-- ==== Sys2Proof/Machine/Ops.lean ====
section
/-!
DEFINITION. The named operations over the machine's state: registers, slots and dies, memory, events, frames, and the
forming of fault records. Every meaning is written over these.
-/

namespace Sys2Proof.Machine

/-- The outcome of a meaning. -/
abbrev Out := Host.Outcome State Fault Refusal

/-- The command runs: a next state. -/
def ok (s : State) : Out := .next s

/-- The command names a unit the module has, or the machine stops. -/
def onUnit (b : Bool) (s : State) : Out := if b then .next s else .fault .noUnit

/-- An event whose conditions hold takes place; one whose conditions do not hold changes nothing. -/
def when' (b : Bool) (t s : State) : State := if b then t else s

/-! ## Registers -/

/-- A register by its canonical address. -/
def State.reg (s : State) (a : Nat) : Word := SMap.get resetReg s.regs a

/-- Writes a register by its canonical address. -/
def State.setReg (s : State) (a : Nat) (v : Word) : State := { s with regs := SMap.set resetReg s.regs a v }

/-- Returns every register whose address satisfies `f` to its reset value. -/
def State.dropRegs (s : State) (f : Nat → Bool) : State := { s with regs := s.regs.filter (fun e => !f e.1) }

/-- A register of a page. -/
def State.rd (s : State) (die blk off : Nat) : Word := s.reg (canonAddr die blk off)

/-- Writes a register of a page. -/
def State.wr (s : State) (die blk off : Nat) (v : Word) : State := s.setReg (canonAddr die blk off) v

/-- A field [hi:lo] of a register. -/
def State.field (s : State) (die blk off hi lo : Nat) : Nat := fld (s.rd die blk off) hi lo

/-- Writes a field [hi:lo] of a register. -/
def State.setField (s : State) (die blk off hi lo v : Nat) : State :=
  s.wr die blk off (setFld (s.rd die blk off) hi lo v)

/-- Adds to a counter register. -/
def State.bump (s : State) (die blk off : Nat) (n : Nat := 1) : State :=
  s.wr die blk off (s.rd die blk off + BitVec.ofNat 64 n)

/-- Applies a state function over a list. -/
def forEach {α : Type} (l : List α) (f : α → State → State) (s : State) : State := l.foldl (fun t a => f a t) s

/-- The numbers 0 to n - 1 applied in order. -/
def forN (n : Nat) (f : Nat → State → State) (s : State) : State := forEach (List.range n) f s

/-- Applies a state function to a value, if there is one. -/
def onSome {α : Type} (o : Option α) (f : α → State → State) (s : State) : State :=
  match o with
  | some a => f a s
  | none => s

/-- Path numbers: management firmware, CP.A, CP.B, management port (R484). -/
def pathNum : Path → Nat
  | .firmware => 0
  | .cpA => 1
  | .cpB => 2
  | .mgmt => 3

/-- The die of a control port's page. -/
def pathDie : Path → Nat
  | .cpB => 55
  | _ => 54

/-- A _SEL register of a path (R484). -/
def State.sel (s : State) (p : Path) (die blk off : Nat) : Word := s.reg (canonAddr die blk off + pathNum p * 2 ^ 26)

/-! ## Slots, dies, partitions -/

def State.slot (s : State) (sid : Nat) : SlotRun := SMap.get (fun _ => {}) s.slots sid
def State.setSlot (s : State) (sid : Nat) (r : SlotRun) : State := { s with slots := SMap.set (fun _ => {}) s.slots sid r }

def SlotRun.opRun (r : SlotRun) (op : Nat) : OpRun := SMap.get (fun _ => {}) r.ops op
def State.opRun (s : State) (sid op : Nat) : OpRun := (s.slot sid).opRun op
def State.setOp (s : State) (sid op : Nat) (o : OpRun) : State :=
  let r := s.slot sid
  s.setSlot sid { r with ops := SMap.set (fun _ => {}) r.ops op o }

/-- The active translation of a compute slot (R33). -/
def State.xlat (s : State) (n : Nat) : Word := s.rd 60 0 (0x200 + 8 * n)

def xCd (x : Word) : Nat := fld x 37 32
def xMs (x : Word) : Nat := fld x 29 24
def xPath (x : Word) : Nat := fld x 21 20
def xValid (x : Word) : Bool := bitAt x 16

/-- A slot is in use (R32, R33). -/
def State.slotUsed (s : State) (sid : Nat) : Bool :=
  if sid < 48 then xValid (s.xlat sid) else decide (sid < 60)

/-- The die that runs a slot, by fabric number (R32, R33). -/
def State.slotDie (s : State) (sid : Nat) : Nat := if sid < 48 then xCd (s.xlat sid) else sid

/-- The stack that holds a compute slot's memory. -/
def State.slotStack (s : State) (n : Nat) : Nat := xMs (s.xlat n)

/-- The alternate die of a stack (R12, R479). -/
def altDie (st : Nat) : Nat := if st % 8 = 7 then st - 1 else st + 1

/-- A compute die's fabric periphery and near PHY serve its stack: PD.1 and PD.3 are powered, the die is not fenced, and the
PHY is in service (R34, R193). -/
def State.ownPhy (s : State) (die : Nat) : Bool :=
  s.field die 0 0x048 1 1 == 1 && s.field die 0 0x048 3 3 == 1 && !s.flt.fenced.contains die
    && !s.flt.outOfService.contains (.stackPhy die)

/-- The fabric port of a stack is UP, and its alternate die carries traffic (R12, R13, R205). -/
def State.portReach (s : State) (st : Nat) : Bool :=
  s.field st 0x0F 0x058 1 0 == 2 && s.field (altDie st) 0 0x048 1 1 == 1 && !s.flt.fenced.contains (altDie st)

/-- A stack can be reached through its own die or its alternate die (R13). -/
def State.stackReach (s : State) (st : Nat) : Bool := s.ownPhy st || s.portReach st

/-- The memory of a compute slot answers by the way its translation names (R193). -/
def State.slotReach (s : State) (n : Nat) : Bool :=
  let x := s.xlat n
  if xPath x = 1 then s.portReach (xMs x) else s.ownPhy (xMs x)

/-- The slots in use: compute slots, then link, then hub slots (R50). -/
def State.usedSlots (s : State) : List Nat := (List.range 60).filter s.slotUsed

/-- The slot a die serves, if any. -/
def State.dieSlot (s : State) (die : Nat) : Option Nat :=
  if die < 48 then (List.range 48).find? (fun n => xValid (s.xlat n) && xCd (s.xlat n) == die)
  else if die < 60 then some die else none

def slotKind (sid : Nat) : Nat := if sid < 48 then 0 else if sid < 56 then 1 else 2
def slotNum (sid : Nat) : Nat := if sid < 48 then sid else if sid < 56 then sid - 48 else sid - 56
def sidOf (kind n : Nat) : Nat := if kind = 0 then n else if kind = 1 then 48 + n else 56 + n

/-- The partition of a die's units (R387, R393): its slot, a partition of its own for an idle spare, or none. -/
def State.partition (s : State) (die : Nat) : Nat :=
  match s.dieSlot die with
  | some sid => sid
  | none => if die < 48 then 100 + die else 999

/-- The module's ID (R476). -/
def State.moduleId (s : State) : Nat := s.field 60 0 0x380 63 48

/-- The die tag: the generation tag of the die's reset domain (R409, R410). -/
def State.dieTag (s : State) (die : Nat) : Nat := s.field die 0 0x030 7 0

/-- A die is fenced, unpowered or in reset (R485). The pages of management and ledger dies are served by the active die of
the pair (R480), so only a module reset or a loss of power takes them away. -/
def State.dieGone (s : State) (die : Nat) : Bool :=
  let svc := s.field die 0 0x040 3 0
  let module := s.flt.resetting.any (fun d => d == .module)
  if 60 ≤ die then module
  else
    s.flt.fenced.contains die || svc == 0 || svc == 4 || (module && die != 54 && die != 55)
      || s.flt.resetting.any (fun d => match d with
        | .die x => x == die
        | .linkDie x => x == die
        | .hub x => x == die
        | _ => false)

/-- DIE_STAT.SVC. -/
def State.setSvc (s : State) (die v : Nat) : State := s.setField die 0 0x040 3 0 v

/-- DIE_PD: powered domains and domains in retention. -/
def State.setPd (s : State) (die powered retention : Nat) : State :=
  s.wr die 0 0x048 (BitVec.ofNat 64 (retention * 2 ^ 32 + powered))

/-- The domains that a running die powers: all but test and debug, and on an idle spare PD.0 to PD.3. -/
def pdRun (die : Nat) : Nat :=
  if die < 48 then 0x7FFFF
  else if die < 54 then 0xFF
  else if die < 56 then 0x1FF
  else if die < 60 then 0x1F
  else if die < 62 then 0x3F
  else 0xF

/-- PD.2 and PD.17. -/
def pdRetention : Nat := 2 ^ 2 + 2 ^ 17

/-- The domains of a compute die in service, or of an idle spare (R421). -/
def State.pdService (s : State) (die : Nat) : State :=
  if die < 48 ∧ (s.dieSlot die).isNone then s.setPd die 0xF pdRetention else s.setPd die (pdRun die) 0

/-- A job is in the ledger (R348). -/
def State.jobIn (s : State) : Bool := s.ldg.job

/-- The newest step opened by any slot, as a step. -/
def State.openStep (s : State) : Step := s.ldg.newestOpened

/-! ## Memory (R186 to R189, R203, R208) -/

def stackBytes : Nat := 0xC_0000_0000
def pageBytes : Nat := 2 ^ 21

/-- What an unlisted memory byte reads as. -/
def memDflt (_ : Nat) : Byte := 0

/-- The address that serves a module physical address: a retired page is served from its pool page (R208). -/
def State.served (s : State) (pa : Nat) : Nat :=
  let st := pa / stackBytes
  let off := pa % stackBytes
  match s.mem.subst.find? (fun e => e.1 == st * 2 ^ 15 + off / pageBytes) with
  | some (_, pool) => st * stackBytes + pool * pageBytes + off % pageBytes
  | none => pa

/-- One byte of the near tier. -/
def State.ld (s : State) (pa : Nat) : Byte := SMap.get memDflt s.mem.stack (s.served pa)

/-- Replaces the bytes of the near tier. -/
def State.setStack (s : State) (m : SMap Byte) : State := { s with mem := { s.mem with stack := m } }

/-- Stores one byte of the near tier. -/
def State.st (s : State) (pa : Nat) (b : Byte) : State := s.setStack (SMap.set memDflt s.mem.stack (s.served pa) b)

/-- The page of the address map that a physical page serves (R208). -/
def State.servedPage (s : State) (stack page : Nat) : Nat :=
  match s.mem.subst.find? (fun e => e.1 / 2 ^ 15 == stack && e.2 == page) with
  | some e => e.1 % 2 ^ 15
  | none => page

/-- The offset of the address map at which a physical byte of a stack stands (R208). -/
def State.mapOff (s : State) (pa : Nat) : Nat :=
  s.servedPage (pa / stackBytes) (pa % stackBytes / pageBytes) * pageBytes + pa % pageBytes

/-- Writes listed bytes, each where `f` sends its address. -/
def layBytes (m l : SMap Byte) (f : Nat → Nat) : SMap Byte := l.foldl (fun m e => SMap.set memDflt m (f e.1) e.2) m

/-- Writes listed bytes, moved from address `a` to address `b`. -/
def moveBytes (m l : SMap Byte) (a b : Nat) : SMap Byte := l.foldl (fun m e => SMap.set memDflt m (e.1 - a + b) e.2) m

/-- The page of the address map that holds a module physical address: stack * 2^15 + page. -/
def pageOf (pa : Nat) : Nat := pa / stackBytes * 2 ^ 15 + pa % stackBytes / pageBytes

/-- A granule of the near tier is poisoned, or lies in a page whose data is lost (R203, R208). -/
def State.poisoned (s : State) (pa : Nat) : Bool := s.mem.poison.contains (s.served pa / 256) || s.mem.lost.contains (pageOf pa)

/-- Bytes of the near tier. -/
def State.ldN (s : State) (pa n : Nat) : List Byte := (List.range n).map (fun i => s.ld (pa + i))

/-- Stores a run of bytes, byte by byte. -/
def State.stRun (s : State) (pa : Nat) : List Byte → State
  | [] => s
  | b :: bs => (s.st pa b).stRun (pa + 1) bs

/-- Granules that a run of `n` bytes from `pa` covers in full. -/
def fullGranules (pa n : Nat) : List Nat :=
  ((List.range (n / 256 + 2)).map (fun i => pa / 256 + i)).filter
    (fun g => decide (pa ≤ 256 * g) && decide (256 * g + 256 ≤ pa + n))

/-- Stores a run of bytes; a granule written in full loses its poison (R203). -/
def State.stN (s : State) (pa : Nat) (bs : List Byte) : State :=
  let t := s.stRun pa bs
  let gs := (fullGranules pa bs.length).map (fun g => s.served (256 * g) / 256)
  { t with mem := { t.mem with poison := t.mem.poison.filter (fun g => !gs.contains g) } }

/-- Some granule of a run of bytes is poisoned. -/
def State.poisonIn (s : State) (pa n : Nat) : Bool :=
  (List.range (n / 256 + 2)).any (fun i =>
    decide (256 * (pa / 256 + i) < pa + n) && s.poisoned (256 * (pa / 256 + i)))

/-- The region sizes of a stack, in GiB: live, crucible, spare (R188, R217). -/
def State.crucGib (s : State) (st : Nat) : Nat := s.field st 0x0F 0x040 19 16
def State.spareGib (s : State) (st : Nat) : Nat := s.field st 0x0F 0x040 28 24
def State.liveBytes (s : State) (st : Nat) : Nat := (48 - s.crucGib st - s.spareGib st) * 2 ^ 30
def State.pstride (s : State) (st : Nat) : Nat := s.field st 0x0F 0x040 47 36 * pageBytes

/-- Where a stack's plan area starts: the active half (R48, R189). -/
def State.planArea (s : State) (st : Nat) : Nat := st * stackBytes + s.liveBytes st - 2 ^ 28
#####
Work to be completed: Quote the listing above from its first line to the line with "machine stops. -/", inclusive, and add nothing.

Written response:
-- ==== Sys2Proof/Machine/Ops.lean ====
section
/-!
DEFINITION. The named operations over the machine's state: registers, slots and dies, memory, events, frames, and the
forming of fault records. Every meaning is written over these.
-/

namespace Sys2Proof.Machine

/-- The outcome of a meaning. -/
abbrev Out := Host.Outcome State Fault Refusal

/-- The command runs: a next state. -/
def ok (s : State) : Out := .next s

/-- The command names a unit the module has, or the machine stops. -/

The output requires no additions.